Hunyuan3D 2.5 introduces a comprehensive two-stage diffusion-based pipeline for texture-rich, high-detail 3D asset generation from one or several input images. The system advances both geometry and PBR-based material synthesis, with architectural and computational improvements that directly address the main constraints of previous work—namely the trade-off between geometric detail, surface cleanliness, and consistent, high-quality physically-based texturing.

Methodological Contributions

The pipeline consists of two sequential stages:

1. Detailed Shape Generation (LATTICE Foundation Model):

LATTICE is a 10B-parameter diffusion model trained on large-scale, high-quality 3D datasets, capable of generating 3D meshes with precise correspondence to conditioning images.
The model leverages both single- and multi-view inputs, demonstrating robust generalization to complex object classes.
Key improvements include the combination of sharp edge preservation and globally smooth surfaces—even for objects with intricate geometry—effectively reducing the perceptual gap between synthesis and hand-crafted models.
Practical acceleration is achieved through classifier-free guidance and distillation techniques, reducing inference time without loss in mesh fidelity.

2. Physically-Based Texture Generation:

Texture synthesis is extended to multi-channel PBR material maps, outputting albedo, roughness, and metallic channels concurrently with strong spatial and semantic alignment.
The model introduces a dual-channel cross-attention mechanism, aligning basecolor-driven semantic cues across PBR maps while ensuring per-channel independence in value generation.

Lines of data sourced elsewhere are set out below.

-- ==== Sys2Proof/Machine/Script.lean ====
section
/-! DEFINITION. The host-script notation and the pseudo-instructions (30_encoding R97, R98), expanded into host actions. -/

namespace Sys2Proof.Machine

/-- A line of a host script (30_encoding R97) or a pseudo-instruction (R98). -/
inductive ScriptLine
  | load (space : Space) (addr : Nat) (bytes : List Byte)
  | wr (reg : RegName) (value : Word)
  | wrPal (index : Nat) (value : Word)
  | wrPmem (index : Nat) (value : Word)
  | cmd (i : Instr)
  | wait
  | rd (reg : RegName)
  | rdPal (index : Nat)
  | rdPmem (index : Nat)
  | rdXmem (addr : Nat)
  | rdZmem (addr : Nat)
  | decodeFile (depth : BitVec 8) (name : String)
  | get (x y : Word)
  | set (x y c : Word)
  | fromBytes (depth : BitVec 8) (off : Word)
  | toBytes (depth : BitVec 8) (c : Word)
  deriving DecidableEq, Repr

/-- The address of a memory location (20_memory R75). -/
def cellAddr (sp : Space) (i : Nat) : Word := BitVec.ofNat 32 (spaceBase sp + spaceUnit sp * i)

/-- A register access. -/
def writeRegOp (r : RegName) (v : Word) : HostOp := .write .word (BitVec.ofNat 32 (regOffset r)) v
def readRegOp (r : RegName) : HostOp := .read .word (BitVec.ofNat 32 (regOffset r))

/-- `WAIT`: reads STATUS until ST is not BUSY; commands are atomic, so one read does (log 24). -/
def waitOps : List HostOp := [readRegOp .status]

/-- The write of a command word; only a command can be assembled. -/
def cmdOps (i : Instr) : Option (List HostOp) :=
  if i.format = .command then some [writeRegOp .cmd (BitVec.ofNat 32 (encode i))] else none

/-- Byte writes from an address on. -/
def loadOps (sp : Space) : Nat → List Byte → List HostOp
  | _, [] => []
  | a, b :: bs => .write .byte (cellAddr sp a) (b.setWidth 32) :: loadOps sp (a + 1) bs

/-- The extension of a file name: what follows the last full stop, lower-cased. -/
def extensionOf (name : String) : List Char :=
  let cs := name.toList
  if cs.contains '.' then ((cs.reverse.takeWhile (fun c => c != '.')).reverse).map Char.toLower else []

/-- The decode command of a file name (30_encoding R98); no other extension can be assembled. -/
def decodeOfName (depth : BitVec 8) (name : String) : Option Instr :=
  let ext := extensionOf name
  if ext = ['b', 'm', 'p'] then some (.decbmp depth)
  else if ext = ['p', 'n', 'g'] then some (.decpng depth)
  else if ext = ['i', 'c', 'o'] then some (.decico depth)
  else none

/-- Register writes, a command, and the wait (the shape of the pseudo-instructions of 30_encoding R98). -/
def commandWith (writes : List HostOp) (i : Instr) : Option (List HostOp) :=
  match cmdOps i with
  | some ops => some (writes ++ ops ++ waitOps)
  | none => none

/-- The host actions of a line; `none` where the assembler refuses. -/
def expandLine : ScriptLine → Option (List HostOp)
  | .load sp a bytes => if spaceUnit sp = 1 then some (loadOps sp a bytes) else none
  | .wr r v => some [writeRegOp r v]
  | .wrPal i v => some [.write .word (cellAddr .pal i) v]
  | .wrPmem i v => some [.write .word (cellAddr .pmem i) v]
  | .cmd i => cmdOps i
  | .wait => some waitOps
  | .rd r => some [readRegOp r]
  | .rdPal i => some [.read .word (cellAddr .pal i)]
  | .rdPmem i => some [.read .word (cellAddr .pmem i)]
  | .rdXmem a => some [.read .byte (cellAddr .xmem a)]
  | .rdZmem a => some [.read .byte (cellAddr .zmem a)]
  | .decodeFile depth name =>
    match decodeOfName depth name with
    | some i => cmdOps i
    | none => none
  | .get x y => commandWith [writeRegOp .arg0 x, writeRegOp .arg1 y] .getpx
  | .set x y c => commandWith [writeRegOp .arg0 x, writeRegOp .arg1 y, writeRegOp .arg2 c] .setpx
  | .fromBytes depth off => commandWith [writeRegOp .arg0 off] (.des depth)
  | .toBytes depth c => commandWith [writeRegOp .arg2 c] (.ser depth)

/-- A script: its lines' actions in order, if every line can be assembled. -/
def expandScript : List ScriptLine → Option (List HostOp)
  | [] => some []
  | l :: ls =>
    match expandLine l, expandScript ls with
    | some a, some b => some (a ++ b)
    | _, _ => none

end Sys2Proof.Machine
end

The reference attention mask is shared across channels, enforcing spatial coherency.
3D-aware RoPE positional encoding is adopted to maintain cross-view texture consistency.
The pipeline features a dual-phase, progressive resolution enhancement: initial training is performed with conventional 512×512 6-view images, followed by a “zoom-in” phase that enables finer detail acquisition at higher resolution (train-time random crops, inference up to 768×768).
An illumination-invariant loss further enforces proper separation of intrinsic material properties from lighting effects.

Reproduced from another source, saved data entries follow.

-- ==== Sys2Proof/Tests/Slice0.lean ====
section
/-! SUPPORT. The model's own tests: ill-formed terms that WellFormed refuses, hand-written words of every constructor, one step on the worked
examples of 95_test_vectors.md, and for every statement with hypotheses a state and operands that meet all of them. -/

namespace Sys2Proof.Tests

open Sys2Proof Sys2Proof.Machine

set_option Elab.async false

/-! ## Small states -/

/-- A small instance of the block. -/
def caps : Capacities := ⟨256, 256, 64⟩

/-- Its state after reset. -/
def blank : State := State.resetWith caps

/-- Byte values as bytes. -/
def raw (l : List Nat) : List Byte := l.map (BitVec.ofNat 8)

/-- An input file in IMEM, ILEN behind its last byte. -/
def loaded (l : List Nat) : State := { blank with imem := memWriteRun [] 0 (raw l), ilen := BitVec.ofNat 32 l.length }

/-- A Bitmap in PMEM. -/
def bitmap (w h : Nat) (pixels : List Word) : State :=
  { blank with bmW := regOf w, bmH := regOf h, bmD := regOf 32, pmem := memWriteRun [] 0 pixels }

/-- Data in ZMEM, and the operands of UNFILT. -/
def scanlines (l : List Nat) (rowbytes rows bpp : Nat) : State :=
  { blank with
    zmem := memWriteRun [] 0 (raw l), zlen := regOf l.length
    arg0 := BitVec.ofNat 32 rowbytes, arg1 := BitVec.ofNat 32 rows, arg2 := BitVec.ofNat 32 bpp }

/-- A palette, a Bitmap of one row. -/
def paletted (pal pixels : List Word) : State :=
  { bitmap pixels.length 1 pixels with pal := memWriteRun [] 0 pal, paln := regOf pal.length }

/-- A command in flight. -/
def inFlight (e : Engine) (s : State) : State := { s with st := .busy, engine := e }

/-- What an outcome shows, if it is a next state. -/
def seen {α : Type} (o : Host.Outcome State Fault Refusal) (f : State → α) : Option α :=
  match o with
  | .next t => some (f t)
  | .fault _ => none
  | .refused _ => none

/-- The fault of an outcome. -/
def faultOf (o : Host.Outcome State Fault Refusal) : Option Fault :=
  match o with
  | .fault f => some f
  | .next _ => none
  | .refused _ => none

/-- The refusal of an outcome. -/
def refusalOf (o : Host.Outcome State Fault Refusal) : Option Refusal :=
  match o with
  | .refused r => some r
  | .next _ => none
  | .fault _ => none

/-- ST and ERRCODE. -/
def status (s : State) : Status × Option ErrorKind := (s.st, s.errcode)

/-- The values a memory lists, in order. -/
def values {n : Nat} (m : Mem n) : List (BitVec n) := m.map (fun e => e.2)

/-! ## Ill-formed instructions (30_encoding R94, 46_ico R304) -/

theorem test_wellFormed_newbm : (Instr.newbm 7#8).wellFormed = false ∧ (Instr.newbm 0#8).wellFormed = false := by decide
theorem test_wellFormed_des : (Instr.des 7#8).wellFormed = false ∧ (Instr.des 0#8).wellFormed = false := by decide
theorem test_wellFormed_ser : (Instr.ser 7#8).wellFormed = false ∧ (Instr.ser 0#8).wellFormed = false := by decide
theorem test_wellFormed_conv : (Instr.conv 7#8).wellFormed = false ∧ (Instr.conv 0#8).wellFormed = false := by decide
theorem test_wellFormed_decbmp : (Instr.decbmp 7#8).wellFormed = false ∧ (Instr.decbmp 0#8).wellFormed = false := by decide
theorem test_wellFormed_decpng : (Instr.decpng 7#8).wellFormed = false ∧ (Instr.decpng 0#8).wellFormed = false := by decide
theorem test_wellFormed_decico : (Instr.decico 7#8).wellFormed = false ∧ (Instr.decico 0#8).wellFormed = false := by decide
theorem test_wellFormed_icoPayloadBmp : (Instr.icoPayloadBmp 0x89504E470D0A1A0A#64).wellFormed = false := by decide

/-! ## Words written out from the encodings of the spec -/

/-- 30_encoding R92: OPC in bits 7:0, DEPTH in bits 15:8. -/
theorem test_decode_commands :
    decode .command 0x00000000 = .ok .nop ∧ decode .command 0x00000001 = .ok .clr ∧
    decode .command 0x00001802 = .ok (.newbm 24#8) ∧ decode .command 0x00000003 = .ok .getpx ∧
    decode .command 0x00000004 = .ok .setpx ∧ decode .command 0x00001010 = .ok (.des 16#8) ∧
    decode .command 0x00000111 = .ok (.ser 1#8) ∧ decode .command 0x00000812 = .ok (.conv 8#8) ∧
    decode .command 0x00001820 = .ok (.decbmp 24#8) ∧ decode .command 0x00002021 = .ok (.decpng 32#8) ∧
    decode .command 0x00000822 = .ok (.decico 8#8) ∧ decode .command 0x00000030 = .ok .inflate ∧
    decode .command 0x00000031 = .ok .unfilt ∧ decode .command 0x00000040 = .ok .palmap := by decide

/-- 30_encoding R96: V-CTL-11, V-CTL-12, V-CTL-13, V-CTL-16. -/
theorem test_decode_illegal_commands :
    decode .command 0x00000100 = .error .depthNotAllowed ∧ decode .command 0x00010000 = .error .reservedBits ∧
    decode .command 0x00000005 = .error .unknownOpcode ∧ decode .command 0x00002003 = .error .depthNotAllowed := by decide
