-- ==== Sys2Proof/Machine/Driver.lean ====
section
/-! DEFINITION. The host software around the block: the notation of 30_encoding.md section 4 and the host-side
operations of 45_host_sequences.md. No hardware (R3, R175); every procedure drives the machine through its bus. What the
spec leaves to the host is marked where it is settled (log 13). -/

namespace Sys2Proof.Driver

open Sys2Proof.Machine

/-! ### Notation, R78 -/

/-- `WR4 reg, v`. -/
def wr4 (r : Reg) (v : Word) : Event := .bus (.write (BitVec.ofNat 14 r.offset) (.word v))

/-- `WR1 buf[i], v`. -/
def wr1 (b : Buffer) (i : Nat) (v : Byte) : Event := .bus (.write (BitVec.ofNat 14 (b.base + i)) (.byte v))

/-- `RD4 reg`. -/
def rd4 (r : Reg) : Event := .bus (.read (BitVec.ofNat 14 r.offset) .four)

/-- `RD1 buf[i]`. -/
def rd1 (b : Buffer) (i : Nat) : Event := .bus (.read (BitVec.ofNat 14 (b.base + i)) .one)

/-- `<MNEMONIC>`: `WR4 CMD, <word of rule R72>`. -/
def command (i : Instr) : Event := wr4 .cmd (encode i)

/-! ### Pseudo-operations, R79 -/

/-- The cell writes of `LOADTEXT`, from cell `i` on. -/
def loadCells : Nat → List Byte → List Event
  | _, [] => []
  | i, c :: cs => wr1 .txt i c :: loadCells (i + 1) cs

/-- `LOADTEXT "s"`. -/
def loadText (t : List Byte) : List Event := loadCells 0 t ++ [wr4 .txtlen (BitVec.ofNat 32 t.length)]

/-- `SETCTR v`. -/
def setCtr (v : BitVec 64) : List Event := [wr4 .ctrHi (v.extractLsb' 32 32), wr4 .ctrLo (v.extractLsb' 0 32)]

/-- `SETDIGITS d`, with the current `IE` written back. -/
def setDigits (ie : Bool) (d : BitVec 4) : List Event := [wr4 .cfg (Cfg.word ⟨d, ie⟩)]

/-- `ACK`: clear `DONE`, `ERR`, `OVR`. -/
def ack : List Event := [wr4 .status 0x00000086]

/-! ### How a host operation ends -/

/-- Why an operation ends without its answer. -/
inductive Failure where
  /-- R176: a step, or a digit count, that the host must not pass. -/
  | badConfig
  /-- R177: `InvalidEncoding`, with the reported position and character. -/
  | invalidEncoding (pos : Nat) (chr : Byte)
  /-- R177: "secret text longer than TEXT_MAX"; no D0 error. -/
  | textTooLong
  /-- D31: a counter below zero, on a host that refuses one. -/
  | negativeCounter
  /-- R179, R181: "require STATUS.DONE = 1" did not hold. -/
  | notDone
  /-- A step that answered no next state; none does (log 16). -/
  | stopped
  deriving DecidableEq, Repr

/-- How an operation ends; either way the machine's state after it is kept. -/
inductive Result (α : Type) where
  | ok (a : α) (s : State)
  | failed (why : Failure) (s : State)
  deriving DecidableEq, Repr

/-- Go on with the answer, or end as the first part ended. -/
def Result.andThen {α β : Type} : Result α → (α → State → Result β) → Result β
  | .ok a s, next => next a s
  | .failed why s, _ => .failed why s

/-- Play events on the machine, one step each. -/
def play : List Event → State → Result Unit
  | [], s => .ok () s
  | e :: es, s =>
    match step { s with schedule := [e] } with
    | .next t => play es t
    | .fault _ => .failed .stopped s
    | .refused _ => .failed .stopped s

/-- The value the last read returned. -/
def readBack (s : State) : Word :=
  match s.reply with
  | some (.read _ v) => v
  | _ => 0

/-- Play one read and answer its value. -/
def fetch (e : Event) (s : State) : Result Word := (play [e] s).andThen fun _ t => .ok (readBack t) t

/-- `WAIT`: poll `STATUS` until bit 0 is 0. The argument is the number of polls before the core's completion, which comes
at the latest after them and ends the wait (R17; DESIGN CHOICE, log 13: how many is the caller's argument). -/
def wait : Nat → State → Result Unit
  | 0, s => play [.core, rd4 .status] s
  | polls + 1, s => (fetch (rd4 .status) s).andThen fun v t => if v.getLsbD 0 then wait polls t else .ok () t

/-- The `n` reads of `READCODE` from cell `i` on. -/
def readCells : Nat → Nat → State → Result (List Byte)
  | _, 0, s => .ok [] s
  | i, n + 1, s =>
    (fetch (rd1 .code i) s).andThen fun v t =>
      (readCells (i + 1) n t).andThen fun cs u => .ok (v.extractLsb' 0 8 :: cs) u

/-- `READCODE`. -/
def readCode (s : State) : Result (List Byte) := (fetch (rd4 .codelen) s).andThen fun n t => readCells 0 n.toNat t

/-! ### Host arithmetic, R178 and R180 -/

/-- D31, `HOST_NEG_COUNTER`: what a host does with a counter below zero. -/
inductive NegCounter where
  | twosComplement
  | refuse
  deriving DecidableEq, Repr

/-- R178: `floor(s / timeStepSeconds)`, floor division of a possibly negative instant, for a positive step: every
operation refuses a step of 0 before it divides (R176). -/
def timeCounter (stepSeconds : Nat) (instant : Int) : Int := Int.fdiv instant stepSeconds

/-- R178: the 64-bit two's complement pattern of a counter, or none where the host refuses it (D31). -/
def counterPattern (m : NegCounter) (c : Int) : Option (BitVec 64) :=
  if c < 0 ∧ m = .refuse then none else some (BitVec.ofInt 64 c)

/-- R180: `timeStepSeconds - (s mod timeStepSeconds)`, for a positive step. -/
def secondsRemaining (stepSeconds : Nat) (instant : Int) : Int := stepSeconds - instant % stepSeconds

/-! ### The four operations, R177 to R182 -/

/-- R177: what the host remembers of a constructed engine; the key and the digit count live in the block (R175). -/
structure Engine where
  stepSeconds : Nat
  deriving DecidableEq, Repr

/-- R177: the cell of a character; a code point above 0x7F becomes 0xFF, the rule's own example of the "any" cell of
0x80 or above it allows (DESIGN CHOICE, log 13). -/
def charCell (codePoint : Nat) : Byte := if codePoint ≤ 0x7F then BitVec.ofNat 8 codePoint else 0xFF

/-- R176: both integers are above 0, and R79: the digit count is one `SETDIGITS` can write. -/
def configOk (stepSeconds codeDigits : Int) : Bool := decide (0 < stepSeconds ∧ 0 < codeDigits ∧ codeDigits ≤ 15)

/-- R177: what the host makes of `ERRINFO` after a `B32DEC` that faulted. The rule names no failure for any other code,
and `B32DEC` raises none: the sequence then goes on to its last line, as the rule writes it. -/
def constructionFault (e : Word) : Option Failure :=
  let code := e.extractLsb' 0 4
  if code = FaultCode.eB32char.number ∨ code = FaultCode.eB32empty.number then
    some (.invalidEncoding (e.extractLsb' 16 16).toNat (e.extractLsb' 8 8))
  else if code = FaultCode.eLen.number then some .textTooLong
  else none

/-- R177: `Construct(secretText, timeStepSeconds = 30, codeDigits = 6)`, with R176's defaults. Integers R176 forbids and
a text longer than `TEXT_MAX`, which "the host must not load", are refused before the block is touched (that the host
refuses, and knows `TEXT_MAX` as `PARAM` reads it: DESIGN CHOICE, log 13). -/
def construct (polls : Nat) (s : State) (text : List Nat) (stepSeconds : Int := 30) (codeDigits : Int := 6) :
    Result Engine :=
  if configOk stepSeconds codeDigits = false then .failed .badConfig s
  else if s.params.textMax < text.length then .failed .textTooLong s
  else
    (play (loadText (text.map charCell) ++ setDigits s.cfg.ie (BitVec.ofInt 4 codeDigits) ++ [command .b32dec]) s).andThen
      fun _ s1 => (wait polls s1).andThen
      fun _ s2 => (fetch (rd4 .status) s2).andThen
      fun v s3 =>
        if v.getLsbD 2 then
          (fetch (rd4 .errinfo) s3).andThen fun e s4 =>
            match constructionFault e with
            | some why => .failed why s4
            | none => .ok ⟨stepSeconds.toNat⟩ s4
        else .ok ⟨stepSeconds.toNat⟩ s3

/-- `SETCTR c ; HOTP ; WAIT ; require STATUS.DONE = 1 ; READCODE`: the derivation shared by R179 and R181. What the host
does when the requirement fails is left open (it holds after a construction that succeeded): the operation ends there
with `notDone`, no code, and the state reached (DESIGN CHOICE, log 13). -/
def deriveCode (polls : Nat) (ctr : BitVec 64) (s : State) : Result (List Byte) :=
  (play (setCtr ctr ++ [command .hotp]) s).andThen
    fun _ s1 => (wait polls s1).andThen
    fun _ s2 => (fetch (rd4 .status) s2).andThen
    fun v s3 => if v.getLsbD 1 then readCode s3 else .failed .notDone s3

/-- R179: `GenerateCode(instant)`. A step of 0 is refused (R176; 93_implementation_defined.md U9); the default policy for
a counter below zero is D31's. -/
def generateCode (polls : Nat) (s : State) (e : Engine) (instant : Int) (m : NegCounter := .twosComplement) :
    Result (List Byte) :=
  if e.stepSeconds = 0 then .failed .badConfig s
  else
    match counterPattern m (timeCounter e.stepSeconds instant) with
    | none => .failed .negativeCounter s
    | some ctr => deriveCode polls ctr s

/-- R180: `GetSecondsRemaining(instant)`; it does not touch the block. A step of 0 is refused (R176, U9). -/
def getSecondsRemaining (s : State) (e : Engine) (instant : Int) : Result Int :=
  if e.stepSeconds = 0 then .failed .badConfig s else .ok (secondsRemaining e.stepSeconds instant) s

/-- R181: the loop of `ValidateCode` over the deltas still to try. -/
def validateLoop (polls : Nat) (e : Engine) (candidate : List Nat) (instant : Int) (m : NegCounter) :
    List Int → State → Result Bool
  | [], s => .ok false s
  | delta :: rest, s =>
    (generateCode polls s e (instant + delta * e.stepSeconds) m).andThen fun code t =>
      if code.map (fun c => c.toNat) = candidate then .ok true t
      else validateLoop polls e candidate instant m rest t

/-- R181, R182: `ValidateCode(candidate, instant)`: deltas -1, 0, +1 in this order, exact string equality. The candidate is
a text of code points of any size, like the secret: one with a character the code does not have is compared and never
matches (R182). -/
def validateCode (polls : Nat) (s : State) (e : Engine) (candidate : List Nat) (instant : Int)
    (m : NegCounter := .twosComplement) : Result Bool :=
  validateLoop polls e candidate instant m [-1, 0, 1] s

end Sys2Proof.Driver
end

Quantitative and Qualitative Results

The system is benchmarked against a broad set of state-of-the-art open-source and commercial image- and text-guided 3D generation pipelines:

Shape Generation: Hunyuan3D 2.5 reports the highest or competitive scores on ULIP-T/I and Uni3D-T/I, with notable advancement in the text- and image-shape similarity metrics (e.g., ULIP-T: 0.07853 vs. 0.0771 for Hunyuan3D 2.0). However, the paper notes that standard metrics may saturate and visual/perceptual evaluations reveal a wider gap favoring 2.5 over all comparators in real-world scenarios.
Texture Generation: On FID, CLIP-FID, CMMD, CLIP-I, and LPIPS, the method surpasses both text- and image-conditioned baselines:
- FID: 165.8 vs. 176.9 (Paint3D)
- CLIP-FID: 23.97 vs. 26.86 (Paint3D)
- CLIP-I: 0.9281 vs. 0.8871 (Paint3D)
User Study: In direct pairwise comparisons against three leading commercial solutions, Hunyuan3D 2.5 achieved a 72% win rate, an order of magnitude higher than the next-best method on real-world input images.

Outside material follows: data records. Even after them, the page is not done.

/-! ## `TRUNC` -/

/-- R140, R141: the truncation of every digest, on integers: the low nibble of byte 19 selects four bytes, read
big-endian with the top bit masked; the index never passes 18. -/
def Obligations.TruncationReadsFourBytesBigEndian : Prop :=
  ∀ d : List Byte, d.length = 20 →
    (d.getD 19 0).toNat % 16 + 3 ≤ 18 ∧
    (dynTrunc d).toNat =
      ((d.getD ((d.getD 19 0).toNat % 16) 0).toNat * 2 ^ 24 + (d.getD ((d.getD 19 0).toNat % 16 + 1) 0).toNat * 2 ^ 16 +
        (d.getD ((d.getD 19 0).toNat % 16 + 2) 0).toNat * 2 ^ 8 +
        (d.getD ((d.getD 19 0).toNat % 16 + 3) 0).toNat) % 2 ^ 31

/-- R142: the rule of `TRUNC`, whole, with its frame. -/
def Obligations.TruncFollowsItsRule : Prop :=
  ∀ s : State,
    (s.status.dvalid = true →
      ∃ t, exec .trunc s = .next t ∧ Completed s t ∧ TruncHolds t (dynTrunc s.digestBytes).toNat ∧ CodeCleared t ∧
        t.status.dvalid = true ∧ SameKey s t ∧ SameInputs s t ∧ SameControl s t ∧ SameBytesOutside s t [.code]) ∧
    (s.status.dvalid = false →
      ∃ t, exec .trunc s = .next t ∧ Faulted s t 5 0 0 ∧ TruncCleared t ∧ CodeCleared t ∧ t.status.dvalid = false ∧
        SameKey s t ∧ SameInputs s t ∧ SameControl s t ∧ SameBytesOutside s t [.code])

/-! ## `FMT` -/

/-- R145: `DEC(v, n)` is exactly `n` digit characters, character `i` the digit `floor(v / 10^(n-1-i)) mod 10`. -/
def Obligations.RenderingIsExactlyNDigits : Prop :=
  ∀ v n : Nat, (renderDec v n).length = n ∧
    (∀ i, i < n → ((renderDec v n).getD i 0).toNat = 0x30 + v / 10 ^ (n - 1 - i) % 10) ∧
    (∀ c ∈ renderDec v n, 0x30 ≤ c.toNat ∧ c.toNat ≤ 0x39)

/-- Derived (42_truncate_format.md section 2, laws (c) and (d)): read as a decimal number the characters give the
number, and a shorter code is the last characters of a longer one. -/
def Obligations.RenderingReadsBackAndNests : Prop :=
  (∀ v n : Nat, v < 10 ^ n → (renderDec v n).foldl (fun a c => a * 10 + (c.toNat - 0x30)) 0 = v) ∧
    ∀ (p : BitVec 31) (n m : Nat), n < m →
      renderDec (reduceCode p n) n = (renderDec (reduceCode p m) m).drop (m - n)

/-- R146, with the legal counts of R147: the rule of `FMT`, whole, with its frame. -/
def Obligations.FmtFollowsItsRule : Prop :=
  ∀ s : State,
    (s.status.tvalid = true → 1 ≤ s.cfg.digits.toNat → s.cfg.digits.toNat ≤ 10 →
      ∃ t, exec .fmt s = .next t ∧ Completed s t ∧
        CodeHolds t (s.trunc.toNat % 10 ^ s.cfg.digits.toNat) s.cfg.digits.toNat ∧ t.status.tvalid = true ∧
        t.status.dvalid = s.status.dvalid ∧ t.trunc = s.trunc ∧ SameKey s t ∧ SameInputs s t ∧ SameControl s t ∧
        SameBytesOutside s t [.code]) ∧
    (∀ code,
      (s.status.tvalid = false ∧ code = 5) ∨
      (s.status.tvalid = true ∧ (s.cfg.digits.toNat = 0 ∨ 10 < s.cfg.digits.toNat) ∧ code = 6) →
      ∃ t, exec .fmt s = .next t ∧ Faulted s t code 0 0 ∧ CodeCleared t ∧ t.status.tvalid = s.status.tvalid ∧
        t.status.dvalid = s.status.dvalid ∧ t.trunc = s.trunc ∧ SameKey s t ∧ SameInputs s t ∧ SameControl s t ∧
        SameBytesOutside s t [.code])

/-! ## `HOTP` and `CLR` -/

/-- R161: the rule of `HOTP`, whole: the code of R160 on success, each fault with what it leaves, and the frame. -/
def Obligations.HotpFollowsItsRule : Prop :=
  ∀ (s : State) (d : List Byte) (p : BitVec 31), d = hmacSha1 s.keyBytes (bytesOfCounter (s.ctrHi ++ s.ctrLo)) →
    p = dynTrunc d →
    (s.status.keyvalid = true → 1 ≤ s.cfg.digits.toNat → s.cfg.digits.toNat ≤ 10 →
      ∃ t, exec .hotp s = .next t ∧ Completed s t ∧ DigestHolds t d ∧ TruncHolds t p.toNat ∧
        CodeHolds t (p.toNat % 10 ^ s.cfg.digits.toNat) s.cfg.digits.toNat ∧
        t.slice .code s.cfg.digits.toNat = hotpCode s.keyBytes (s.ctrHi ++ s.ctrLo) s.cfg.digits.toNat ∧
        SameKey s t ∧ SameInputs s t ∧ SameControl s t ∧ SameBytesOutside s t [.digest, .code]) ∧
    (s.status.keyvalid = true → (s.cfg.digits.toNat = 0 ∨ 10 < s.cfg.digits.toNat) →
      ∃ t, exec .hotp s = .next t ∧ Faulted s t 6 0 0 ∧ DigestHolds t d ∧ TruncHolds t p.toNat ∧ CodeCleared t ∧
        SameKey s t ∧ SameInputs s t ∧ SameControl s t ∧ SameBytesOutside s t [.digest, .code]) ∧
    (s.status.keyvalid = false →
      ∃ t, exec .hotp s = .next t ∧ Faulted s t 4 0 0 ∧ DigestCleared t ∧ TruncCleared t ∧ CodeCleared t ∧
        SameKey s t ∧ SameInputs s t ∧ SameControl s t ∧ SameBytesOutside s t [.digest, .code])

/-- Derived (43_hotp_control.md section 2, "One derivation only"): from the state an issue left, `HOTP` ends in the
state of `HMAC`, `TRUNC`, `FMT` issued one after another, but for the fault code where the key is missing (`E_NOKEY`
against `E_SEQ`) and for `CMDLATCH`, whose value while idle is irrelevant (log 9). -/
def Obligations.HotpEqualsTheThreeStages : Prop :=
  ∀ s : State, s.status.done = false → s.status.err = false →
    ∃ t t1 t2 t3, exec .hotp s = .next t ∧ exec .hmac s = .next t1 ∧
      exec .trunc (t1.issue (encode .trunc)) = .next t2 ∧ exec .fmt (t2.issue (encode .fmt)) = .next t3 ∧
      (s.status.keyvalid = true → 1 ≤ s.cfg.digits.toNat → s.cfg.digits.toNat ≤ 10 → s.errinfo = ⟨0, 0, 0⟩ →
        t = { t3 with cmdlatch := s.cmdlatch }) ∧
      (s.status.keyvalid = true → (s.cfg.digits.toNat = 0 ∨ 10 < s.cfg.digits.toNat) →
        t = { t3 with cmdlatch := s.cmdlatch }) ∧
      (s.status.keyvalid = false →
        t = { t3 with cmdlatch := s.cmdlatch, errinfo := ⟨4, 0, 0⟩ } ∧ t3.errinfo = ⟨5, 0, 0⟩)

/-- Derived (43_hotp_control.md section 2, "After `CLR` the state equals the reset state"; the model's choice, log 9:
`CMDLATCH` is kept): `CLR` never faults and leaves the reset state but for `CFG`, `STATUS.OVR` and `STATUS.DONE` = 1; `ERR`
and `ERRINFO` stay as they were, which the issue (R14) has made 0. -/
def Obligations.ClrReturnsToTheResetState : Prop :=
  ∀ s : State, s.params.Legal → OnlyBufferCells s →
    exec .clr s = .next { State.resetWith s.params with
      cfg := s.cfg, cmdlatch := s.cmdlatch, errinfo := s.errinfo, schedule := s.schedule, reply := s.reply,
      status := ⟨false, true, s.status.err, false, false, false, false, s.status.ovr⟩ }

/-! ## Whole-machine rules -/

/-- Derived (10_state.md section 7, "A piece of state changes only by a writer listed for it"; 95_test_vectors.md
section 11): what each command may change, over all commands. -/
def Obligations.CommandsChangeOnlyWhatTheyOwn : Prop :=
  ∀ (i : Instr) (s t : State), s.params.Legal → exec i s = .next t →
    t.cfg = s.cfg ∧ SameControl s t ∧ t.status.busy = false ∧
    SameBytesOutside s t [.txt, .key, .digest, .code] ∧
    (i ≠ .clr → SameInputs s t ∧ ∀ j, j < s.params.textMax → t.cell .txt j = s.cell .txt j) ∧
    (i ≠ .b32dec → i ≠ .clr → SameKey s t ∧ ∀ j, j < s.params.keyMax → t.cell .key j = s.cell .key j) ∧
    (i = .trunc ∨ i = .fmt → t.status.dvalid = s.status.dvalid ∧ ∀ j, j < 20 → t.cell .digest j = s.cell .digest j) ∧
    (i = .fmt → t.status.tvalid = s.status.tvalid ∧ t.trunc = s.trunc)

The model is the first to demonstrate robust, open-source, PBR material generation with high consistency and detail, outperforming both RGB-only and closed PBR solutions in semantic alignment and visual realism.

Practical Implications

From a deployment perspective, Hunyuan3D 2.5 offers an appealing balance between scalability and asset quality. Notable aspects for practitioners include:

Modularity: The two-stage approach allows for independent optimization, mixing and matching of geometry and texturing modules, and potential adaptation to other shape or texture priors.
Acceleration: Diffusion step distillation (e.g., UniPC-based samplers) and guidance reduce inference time, enabling interactive or near-real-time workflows.
Asset Pipeline Compatibility: The use of standard mesh and PBR asset outputs (albedo/MR/normal maps, UV-unwrapped meshes) ensures compatibility with existing 3D content pipelines (game engines, film VFX, VR, etc.).
Generalization: High-fidelity generation is sustained across in-the-wild image domains and diverse object categories, suggesting robust feature representations.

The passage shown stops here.